Exercise aim: Would you reproduce exactly the lines below from the one holding "theorem witness_FaultsAreCleared : ∀" through the one holding "theorem witness_DieAndSuppliesAreWatched : up.die.broken", inclusive, and no others?

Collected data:

========================

theorem witness_ProbeScoresNozzles : ∀ s, s = probing 0 20 255 1 → (s.eng 3).probes = [⟨12287, 4, false, probed, .confirm, false⟩] ∧
    ({ s.eng 3 with probes := [⟨0, 4, false, probed, .scan, true⟩] } : EngSt).probes = [⟨0, 4, false, probed, .scan, true⟩] ∧
    hState (s.health 3 0) ≠ 6 ∧ (s.eng 3).learn = none ∧ s.memWf = true ∧ channelOf s 3 = some 3 ∧ probeWindow s 3 3 probed = some (List.replicate 16 5) ∧ s.rdN E.probeTaps 3 = 16 ∧
    bit (s.rdN E.templateValid 3) 0 = true ∧ hFailed (s.health 3 12287) = false ∧ hState (s.health 3 12287) ≠ 6 ∧
    s.rdN E.scoreGood 3 ≤ scored s := by
  rintro s rfl; decide +kernel
theorem witness_ProbeScoresNozzles_weak : ∀ s, s = probing 0 19 255 1 → probeWindow s 3 3 probed = some (List.replicate 16 5) ∧
    scored s < s.rdN E.scoreGood 3 ∧ s.rdN E.scoreFail 3 ≤ scored s := by
  rintro s rfl; decide +kernel
theorem witness_ProbeScoresNozzles_strikes : ∀ s, s = probing (3 * 2 ^ 45 + 2 * 2 ^ 43) 19 255 255 →
    probeWindow s 3 3 probed = some (List.replicate 16 5) ∧ scored s < s.rdN E.scoreGood 3 ∧ scored s < s.rdN E.scoreFail 3 ∧
    hFailed (s.health 3 12287) = false ∧ 2 ≤ hStrikes (s.health 3 12287) ∧ (s.eng 3).stitch ≠ .clean ∧
    hStrikes ((probing (3 * 2 ^ 45 + 2 ^ 43) 19 255 255).health 3 12287) < 2 := by
  rintro s rfl; decide +kernel

theorem witness_LearnAndHealthWrites : ∀ s, s = { withCh up { rxUp := true, calDone := true } with dev := .printing } →
    Accepted s .fw (s.superseded (.engine 3)) E.probeLearn 3 0 1 ∧ channelOf s 3 = some 3 ∧ up.dev ≠ .printing ∧
    Accepted up .fw (up.superseded (.engine 3)) E.probeLearn 3 0 1 ∧ s.dev = .printing ∧ (s.chan 3).rxUp = true ∧
    (withCh s {}).dev = .printing ∧ ((withCh s {}).chan 3).rxUp = false ∧ (s.wr E.hlMode 1 3).rd E.hlMode 3 = 1 ∧ s.rd E.hlMode 3 ≠ 1 ∧
    (s.chan 3).calDone = true ∧ Accepted s .fw (s.superseded (.engine 3)) E.probeLearn 3 0 2 ∧ (s.eng 3).learn = none ∧
    ((s.setEng 3 { learn := some ⟨0, [], 0, [], 0, 0, 0, 0⟩ }).eng 3).learn.isSome = true ∧
    channelOf (s.setEng 3 { learn := some ⟨0, [], 0, [], 0, 0, 0, 0⟩ }) 3 = some 3 := by
  rintro s rfl; unfold Accepted; decide
theorem witness_LearnAndHealthWrites_end : ∀ l s, l = Learn.mk 1 [0] 256 [] 255 0 0 0 → s = (up.wr E.nozzles 1 3).setEng 3 { learn := some l } →
    (s.eng 3).learn = some l ∧ channelOf s 3 = some 3 ∧ learnNozzle s 3 l = none ∧ inFlight s 3 3 .learn = [] ∧ 256 ≤ l.num0 ∧ l.num1 < 256 := by
  rintro l s rfl rfl; decide
theorem witness_LearnAndHealthWrites_map : ∀ s, s = up.setEng 3 { stitch := .dirty } →
    Accepted s .fw (s.superseded (.engine 3)) E.healthEn 3 0 1 ∧ s.rd E.templateValid 3 ≠ 3 ∧ (s.wr E.templateValid 3 3).rd E.templateValid 3 = 3 ∧
    Accepted s .fw (s.superseded (.engine 3)) E.healthMap 3 0 0 ∧ (12287 : Nat) < 12288 ∧ (0xC0 : Byte).toNat / 32 = 6 ∧
    (0xFF : Byte).toNat / 32 = 7 ∧ (0xA0 : Byte).toNat / 32 = 5 ∧ hFailed (s.health 3 12287) = false ∧ channelOf s 3 = some 3 ∧
    (s.eng 3).stitch ≠ .clean := by
  rintro s rfl; unfold Accepted; decide

/-! ### Faults -/

theorem witness_FaultMessagesAreCollected : sourceExists 0xF0 = true ∧ kindExists 0xF0 1 = true ∧ classOf up 0xF0 1 ≤ 1 ∧
    inWindow up 0xF0 1 = false ∧ inWindow { up with windows := [⟨0x8F, 0⟩] } 0x8F 1 = true ∧ kindExists 0x8F 1 = true ∧
    (∀ c : Fin 5, classOf (up.wr (E.faultClass) (c.val : Nat) 0x8F) 0x8F 1 = c.val) ∧ up.actedOn .device [.reset, .trip] = false ∧
    ({ up with acted := [(.device, .trip)] } : State).actedOn .device [.reset, .trip] = true ∧ (up.eng 99).fenced = false ∧
    up.rd E.sticky 0xF0 ≠ 1 ∧ (up.wr E.sticky 1 0xF0).rd E.sticky 0xF0 = 1 ∧ { up with dev := .printing }.dev = .printing ∧
    up.dev ≠ .safe ∧ up.shut = none ∧ up.rd E.shutdownMode = 0 ∧ up.rd E.shutdownBudget ≠ 0 := by decide

theorem witness_FaultsAreCleared_window : ∀ s, s = { up with windows := [⟨5, 0⟩, ⟨6, 0⟩], tick := 64 } →
    (∀ w ∈ s.windows, w.src = 5 → w.from_ + 64 ≤ s.tick) ∧ unitInReset { s with tick := 63 } 5 = true := by
  rintro s rfl; decide
theorem witness_FaultsAreCleared : ∀ s, s = { up with acted := [(.source 5, .done)] } →
    Accepted s .fw (s.superseded noTarget) E.sticky 5 0 0 ∧ s.actedOn (.source 5) [.done] = true ∧ s.actedOn (.source 0x63) [.done] = false ∧
    Accepted s .fw (s.superseded noTarget) E.sticky 0x63 0 0 ∧ Accepted s .fw (s.superseded noTarget) E.clearAll 0 0 1 ∧
    Accepted s .fw (s.superseded noTarget) E.lostInReaction 0 0 0 ∧ s.dev ≠ .boot ∧ s.dev ≠ .safe ∧ frozen s = false := by
  rintro s rfl; unfold Accepted; decide +kernel

/-! ### Temperature, supplies and domains -/

theorem witness_DieAndSuppliesAreWatched : up.die.broken = false ∧ -880 ≤ (-880 : Int) ∧ (2720 : Int) ≤ 2720 ∧ up.die.rawLast ≠ some 5 ∧
    (-881 : Int) < -880 ∧ 2720 < (2721 : Int) ∧ ({ rawLast := some 5, rawRun := 63 } : DieSt).rawLast = some 5 ∧ up.die.due = false ∧
    ({ due := true } : DieSt).due = true ∧ up.shut = none ∧ up.dev ≠ .safe ∧ up.rd E.shutdownMode = 0 ∧ up.rd E.shutdownBudget ≠ 0 ∧
    (65535 : Nat) < 65536 ∧ State.reset.domOn 11 = false ∧ State.reset.domState 11 ≠ 4 ∧ up.domOn 11 = true ∧
    up.sup.low.contains 11 = false ∧ ({ low := [11] } : SupSt).low.contains 11 = true ∧ up.otp.op = none ∧ up.sup.low = [] := by decide

theorem witness_DomainsSwitch : ∀ s, s = setDom up 11 0 → Accepted up .fw (up.superseded noTarget) E.domReq 11 0 0 ∧
    Accepted up .fw (up.superseded noTarget) E.domReq 0 0 0 ∧ Accepted up .fw (up.superseded noTarget) E.domReq 5 0 0 ∧
    domReqRefused up 11 0 = false ∧ up.domOn 11 = true ∧ Accepted s .fw (s.superseded noTarget) E.domReq 11 0 1 ∧
    domReqRefused s 11 1 = false ∧ s.domState 11 = 0 ∧ (∀ x, x < 12 → s.domState x ≠ 1 ∧ Machine.domWaiting s x = false) ∧
    (prerequisites 11).all s.domOn = true ∧ brownout s = false ∧ s.shut = none := by
  rintro s rfl; unfold Accepted; decide
theorem witness_DomainsSwitch_up : ∀ s : Nat → State, s = (fun d => setDom up d 1) →
    (∀ d ∈ [1, 2, 3, 4, 5, 11], (s d).domState d = 1 ∧ Machine.domWaiting (s d) d = false ∧ (s d).finup = false) ∧
    (setDom up 11 4).domState 11 = 4 ∧ (setDom up 11 4).shut = none ∧ Machine.domWaiting (setDom up 11 4) 11 = false ∧ up.domState 1 ≠ 4 := by
  rintro s rfl; decide
theorem witness_DomainsSwitch_selftest : ∀ s, s = setDom up 9 1 → ([95] : List Eng).map Fin.val = [95] ∧ 9 = 6 + groupOf 95 ∧
    s.domState 9 = 1 ∧ Machine.domWaiting s 9 = false ∧ s.finup = false ∧ spareRecord s (groupOf 95) = none ∧ s.engPresent 95 = true ∧
    s.engPresent (96 + groupOf 95) = true ∧ s.grade ≠ 3 ∧ (s.eng 95).replaced = false ∧ s.eng (96 + groupOf 95) = {} ∧
    channelOf s (96 + groupOf 95) = none ∧ s.rd E.chDisable 95 = 0 := by
  rintro s rfl; decide

/-! ### Shutdowns and fuses -/

theorem witness_ShutdownRunsToSafe : up.shut = none ∧ Accepted up .fw (up.superseded .job) E.command 0 0 (0x20 * 2 ^ 40) ∧ up.dev ≠ .boot ∧
    up.rd E.shutdownMode = 0 ∧ up.rd E.shutdownBudget ≠ 0 ∧ Accepted up .fw (up.superseded .job) E.command 0 0 (0x20 * 2 ^ 40 + 1) ∧
    ({ up with shut := some ⟨1, false, 0⟩ } : State).shut = some ⟨1, false, 0⟩ ∧ drained up = true ∧ drained locked = false := by
  unfold Accepted; decide

theorem witness_FuseOperations : ∀ s, s = with_ up [(E.otpWord, 0, 419), (E.otpData, 0, 2 ^ 48 - 1)] →
    Accepted s .fw (s.superseded noTarget) E.otpOp 0 0 1 ∧ bitwise 419 = false ∧ s.busyJob = false ∧
    (fuseShadow s 419).data &&& (2 ^ 48 - 1) = (fuseShadow s 419).data ∧ (fuseShadow s 419).sealed = false ∧ lockedWord s 419 = false ∧
    deviceWord 419 = false ∧ otpBusy s 1 = false ∧ otpBusy s 2 = false ∧ otpBusy s 3 = false ∧ otpBusy s 4 = false ∧
    wire s 11 = false ∧ Accepted s .fw (s.superseded noTarget) E.otpOp 0 0 2 ∧
    Accepted s .fw (s.superseded noTarget) E.otpOp 0 0 3 ∧ Accepted s .fw (s.superseded noTarget) E.otpOp 0 0 4 := by
  rintro s rfl; unfold Accepted; decide
theorem witness_FuseOperations_refused : bitwise 120 = true ∧ 2 ^ 16 ≤ (with_ up [(E.otpWord, 0, 120), (E.otpData, 0, 2 ^ 16)]).rdN E.otpData ∧
    { up with dev := .armed }.busyJob = true ∧ Accepted { up with dev := .armed } .fw false E.otpOp 0 0 1 ∧
    (fuseShadow up 1).data &&& 0 ≠ (fuseShadow up 1).data ∧ (fuseShadow up 1).sealed = true ∧ lockedWord up 23 = true ∧
    (fuseShadow up 23).sealed = false ∧ deviceWord 511 = true ∧ brownout { up with sup := { low := [0] } } = true ∧
    Accepted { up with sup := { low := [0] } } .fw false E.otpOp 0 0 1 ∧
    wire { up with otp := { up.otp with wires := 2 ^ 11 } } 11 = true := by
  unfold Accepted; decide
theorem witness_FuseOperations_ends : ∀ s, s = { up with otp := { up.otp with op := some (1, 419, 2 ^ 47), opPort := some .fw } } →
    s.otp.opPort = some .fw ∧ s.otp.op = some (1, 419, 2 ^ 47) ∧ (fuseWord s 419).sealed = false ∧ bit (2 ^ 47) (47 : Fin 56) = true ∧
    ({ s.otp with op := some (2, 419, 0) } : OtpSt).op = some (2, 419, 0) ∧ ({ s.otp with op := some (4, 419, 0) } : OtpSt).op = some (4, 419, 0) ∧
    up.otp.op = none := by
  rintro s rfl; decide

========================

Reply:
theorem witness_FaultsAreCleared : ∀ s, s = { up with acted := [(.source 5, .done)] } →
    Accepted s .fw (s.superseded noTarget) E.sticky 5 0 0 ∧ s.actedOn (.source 5) [.done] = true ∧ s.actedOn (.source 0x63) [.done] = false ∧
    Accepted s .fw (s.superseded noTarget) E.sticky 0x63 0 0 ∧ Accepted s .fw (s.superseded noTarget) E.clearAll 0 0 1 ∧
    Accepted s .fw (s.superseded noTarget) E.lostInReaction 0 0 0 ∧ s.dev ≠ .boot ∧ s.dev ≠ .safe ∧ frozen s = false := by
  rintro s rfl; unfold Accepted; decide +kernel

/-! ### Temperature, supplies and domains -/

theorem witness_DieAndSuppliesAreWatched : up.die.broken = false ∧ -880 ≤ (-880 : Int) ∧ (2720 : Int) ≤ 2720 ∧ up.die.rawLast ≠ some 5 ∧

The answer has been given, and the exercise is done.